(Data records)
_ _ _ _

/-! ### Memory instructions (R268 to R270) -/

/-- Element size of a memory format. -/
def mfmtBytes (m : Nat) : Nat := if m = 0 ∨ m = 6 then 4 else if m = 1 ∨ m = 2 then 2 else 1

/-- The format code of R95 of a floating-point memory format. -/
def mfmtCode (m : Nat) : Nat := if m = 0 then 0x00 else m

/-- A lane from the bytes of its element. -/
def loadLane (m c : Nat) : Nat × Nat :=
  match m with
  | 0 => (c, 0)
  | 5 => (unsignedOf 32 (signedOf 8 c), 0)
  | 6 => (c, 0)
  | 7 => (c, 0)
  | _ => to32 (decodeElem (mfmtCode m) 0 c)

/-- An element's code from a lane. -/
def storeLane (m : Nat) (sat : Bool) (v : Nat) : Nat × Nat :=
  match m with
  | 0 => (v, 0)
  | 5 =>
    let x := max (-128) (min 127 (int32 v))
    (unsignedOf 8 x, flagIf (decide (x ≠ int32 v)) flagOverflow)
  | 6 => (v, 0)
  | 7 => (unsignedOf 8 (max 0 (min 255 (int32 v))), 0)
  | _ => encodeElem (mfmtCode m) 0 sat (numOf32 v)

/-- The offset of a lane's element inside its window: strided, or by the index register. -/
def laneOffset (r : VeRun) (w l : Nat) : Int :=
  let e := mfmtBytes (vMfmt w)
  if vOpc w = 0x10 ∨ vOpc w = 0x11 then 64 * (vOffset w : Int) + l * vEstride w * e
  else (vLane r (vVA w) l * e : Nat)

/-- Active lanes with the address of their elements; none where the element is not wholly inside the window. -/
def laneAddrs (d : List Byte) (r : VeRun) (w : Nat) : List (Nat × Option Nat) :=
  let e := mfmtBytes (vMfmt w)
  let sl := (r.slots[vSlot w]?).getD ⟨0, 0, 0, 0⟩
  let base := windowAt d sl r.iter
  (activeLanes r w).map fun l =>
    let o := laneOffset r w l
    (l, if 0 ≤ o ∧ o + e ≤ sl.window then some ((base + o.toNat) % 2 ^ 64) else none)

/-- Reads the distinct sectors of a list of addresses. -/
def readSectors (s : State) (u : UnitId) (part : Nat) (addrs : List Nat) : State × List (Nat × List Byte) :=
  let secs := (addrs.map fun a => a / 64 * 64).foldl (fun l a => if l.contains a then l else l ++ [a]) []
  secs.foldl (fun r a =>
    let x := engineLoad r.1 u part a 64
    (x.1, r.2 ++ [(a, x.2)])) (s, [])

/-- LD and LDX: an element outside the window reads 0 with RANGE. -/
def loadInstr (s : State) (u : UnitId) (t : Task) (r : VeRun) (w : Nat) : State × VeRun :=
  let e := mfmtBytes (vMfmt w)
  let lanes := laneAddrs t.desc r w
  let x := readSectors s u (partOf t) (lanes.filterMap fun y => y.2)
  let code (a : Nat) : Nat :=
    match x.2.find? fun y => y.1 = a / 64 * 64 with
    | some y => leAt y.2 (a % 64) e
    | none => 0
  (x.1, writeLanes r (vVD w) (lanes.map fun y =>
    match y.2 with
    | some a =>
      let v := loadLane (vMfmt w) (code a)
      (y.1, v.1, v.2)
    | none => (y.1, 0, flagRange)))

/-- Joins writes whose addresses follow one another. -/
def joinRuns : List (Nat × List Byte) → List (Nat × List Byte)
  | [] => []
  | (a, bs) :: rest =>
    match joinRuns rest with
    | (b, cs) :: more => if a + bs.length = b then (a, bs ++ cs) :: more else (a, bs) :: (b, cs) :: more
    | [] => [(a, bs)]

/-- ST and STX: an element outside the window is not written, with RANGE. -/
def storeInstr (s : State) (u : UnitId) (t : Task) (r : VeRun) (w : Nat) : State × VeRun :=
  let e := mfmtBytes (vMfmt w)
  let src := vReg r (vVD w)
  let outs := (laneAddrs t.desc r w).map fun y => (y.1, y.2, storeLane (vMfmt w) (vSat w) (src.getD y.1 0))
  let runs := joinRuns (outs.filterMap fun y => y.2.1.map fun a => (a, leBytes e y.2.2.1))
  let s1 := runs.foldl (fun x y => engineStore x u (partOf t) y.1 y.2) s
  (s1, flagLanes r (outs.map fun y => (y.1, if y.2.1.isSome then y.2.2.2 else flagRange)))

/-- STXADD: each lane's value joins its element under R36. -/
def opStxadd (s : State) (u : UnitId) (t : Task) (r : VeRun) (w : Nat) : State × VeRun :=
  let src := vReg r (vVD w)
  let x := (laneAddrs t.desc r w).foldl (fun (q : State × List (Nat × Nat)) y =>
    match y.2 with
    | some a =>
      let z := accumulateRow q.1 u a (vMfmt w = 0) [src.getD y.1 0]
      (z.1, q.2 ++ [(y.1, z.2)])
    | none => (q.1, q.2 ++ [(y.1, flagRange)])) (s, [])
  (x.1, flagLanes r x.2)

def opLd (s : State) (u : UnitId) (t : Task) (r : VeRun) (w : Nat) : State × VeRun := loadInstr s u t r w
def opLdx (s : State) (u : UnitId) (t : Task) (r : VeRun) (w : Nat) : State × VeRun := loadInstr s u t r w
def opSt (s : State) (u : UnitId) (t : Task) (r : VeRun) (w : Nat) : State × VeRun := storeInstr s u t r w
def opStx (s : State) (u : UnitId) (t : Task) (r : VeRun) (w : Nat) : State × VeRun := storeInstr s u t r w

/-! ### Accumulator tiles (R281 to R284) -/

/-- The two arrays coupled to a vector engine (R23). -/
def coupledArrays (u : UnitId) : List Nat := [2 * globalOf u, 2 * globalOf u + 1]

_ _ _ _

EXERCISE DETAILS.
Print the records again in full, exactly as they appear above.

RESULT OF THIS TASK.
/-! ### Memory instructions (R268 to R270) -/

/-- Element size of a memory format. -/
def mfmtBytes (m : Nat) : Nat := if m = 0 ∨ m = 6 then 4 else if m = 1 ∨ m = 2 then 2 else 1

/-- The format code of R95 of a floating-point memory format. -/
def mfmtCode (m : Nat) : Nat := if m = 0 then 0x00 else m

/-- A lane from the bytes of its element. -/
def loadLane (m c : Nat) : Nat × Nat :=
  match m with
  | 0 => (c, 0)
  | 5 => (unsignedOf 32 (signedOf 8 c), 0)
  | 6 => (c, 0)
  | 7 => (c, 0)
  | _ => to32 (decodeElem (mfmtCode m) 0 c)

/-- An element's code from a lane. -/
def storeLane (m : Nat) (sat : Bool) (v : Nat) : Nat × Nat :=
  match m with
  | 0 => (v, 0)
  | 5 =>
    let x := max (-128) (min 127 (int32 v))
    (unsignedOf 8 x, flagIf (decide (x ≠ int32 v)) flagOverflow)
  | 6 => (v, 0)
  | 7 => (unsignedOf 8 (max 0 (min 255 (int32 v))), 0)
  | _ => encodeElem (mfmtCode m) 0 sat (numOf32 v)

/-- The offset of a lane's element inside its window: strided, or by the index register. -/
def laneOffset (r : VeRun) (w l : Nat) : Int :=
  let e := mfmtBytes (vMfmt w)
  if vOpc w = 0x10 ∨ vOpc w = 0x11 then 64 * (vOffset w : Int) + l * vEstride w * e
  else (vLane r (vVA w) l * e : Nat)

/-- Active lanes with the address of their elements; none where the element is not wholly inside the window. -/
def laneAddrs (d : List Byte) (r : VeRun) (w : Nat) : List (Nat × Option Nat) :=
  let e := mfmtBytes (vMfmt w)
  let sl := (r.slots[vSlot w]?).getD ⟨0, 0, 0, 0⟩
  let base := windowAt d sl r.iter
  (activeLanes r w).map fun l =>
    let o := laneOffset r w l
    (l, if 0 ≤ o ∧ o + e ≤ sl.window then some ((base + o.toNat) % 2 ^ 64) else none)

/-- Reads the distinct sectors of a list of addresses. -/
def readSectors (s : State) (u : UnitId) (part : Nat) (addrs : List Nat) : State × List (Nat × List Byte) :=
  let secs := (addrs.map fun a => a / 64 * 64).foldl (fun l a => if l.contains a then l else l ++ [a]) []
  secs.foldl (fun r a =>
    let x := engineLoad r.1 u part a 64
    (x.1, r.2 ++ [(a, x.2)])) (s, [])

/-- LD and LDX: an element outside the window reads 0 with RANGE. -/
def loadInstr (s : State) (u : UnitId) (t : Task) (r : VeRun) (w : Nat) : State × VeRun :=
  let e := mfmtBytes (vMfmt w)
  let lanes := laneAddrs t.desc r w
  let x := readSectors s u (partOf t) (lanes.filterMap fun y => y.2)
  let code (a : Nat) : Nat :=
    match x.2.find? fun y => y.1 = a / 64 * 64 with
    | some y => leAt y.2 (a % 64) e
    | none => 0
  (x.1, writeLanes r (vVD w) (lanes.map fun y =>
    match y.2 with
    | some a =>
      let v := loadLane (vMfmt w) (code a)
      (y.1, v.1, v.2)
    | none => (y.1, 0, flagRange)))

/-- Joins writes whose addresses follow one another. -/
def joinRuns : List (Nat × List Byte) → List (Nat × List Byte)
  | [] => []
  | (a, bs) :: rest =>
    match joinRuns rest with
    | (b, cs) :: more => if a + bs.length = b then (a, bs ++ cs) :: more else (a, bs) :: (b, cs) :: more
    | [] => [(a, bs)]

/-- ST and STX: an element outside the window is not written, with RANGE. -/
def storeInstr (s : State) (u : UnitId) (t : Task) (r : VeRun) (w : Nat) : State × VeRun :=
  let e := mfmtBytes (vMfmt w)
  let src := vReg r (vVD w)
  let outs := (laneAddrs t.desc r w).map fun y => (y.1, y.2, storeLane (vMfmt w) (vSat w) (src.getD y.1 0))
  let runs := joinRuns (outs.filterMap fun y => y.2.1.map fun a => (a, leBytes e y.2.2.1))
  let s1 := runs.foldl (fun x y => engineStore x u (partOf t) y.1 y.2) s
  (s1, flagLanes r (outs.map fun y => (y.1, if y.2.1.isSome then y.2.2.2 else flagRange)))

/-- STXADD: each lane's value joins its element under R36. -/
def opStxadd (s : State) (u : UnitId) (t : Task) (r : VeRun) (w : Nat) : State × VeRun :=
  let src := vReg r (vVD w)
  let x := (laneAddrs t.desc r w).foldl (fun (q : State × List (Nat × Nat)) y =>
    match y.2 with
    | some a =>
      let z := accumulateRow q.1 u a (vMfmt w = 0) [src.getD y.1 0]
      (z.1, q.2 ++ [(y.1, z.2)])
    | none => (q.1, q.2 ++ [(y.1, flagRange)])) (s, [])
  (x.1, flagLanes r x.2)

def opLd (s : State) (u : UnitId) (t : Task) (r : VeRun) (w : Nat) : State × VeRun := loadInstr s u t r w
def opLdx (s : State) (u : UnitId) (t : Task) (r : VeRun) (w : Nat) : State × VeRun := loadInstr s u t r w
def opSt (s : State) (u : UnitId) (t : Task) (r : VeRun) (w : Nat) : State × VeRun := storeInstr s u t r w
def opStx (s : State) (u : UnitId) (t : Task) (r : VeRun) (w : Nat) : State × VeRun := storeInstr s u t r w

/-! ### Accumulator tiles (R281 to R284) -/

/-- The two arrays coupled to a vector engine (R23). -/
def coupledArrays (u : UnitId) : List Nat := [2 * globalOf u, 2 * globalOf u + 1]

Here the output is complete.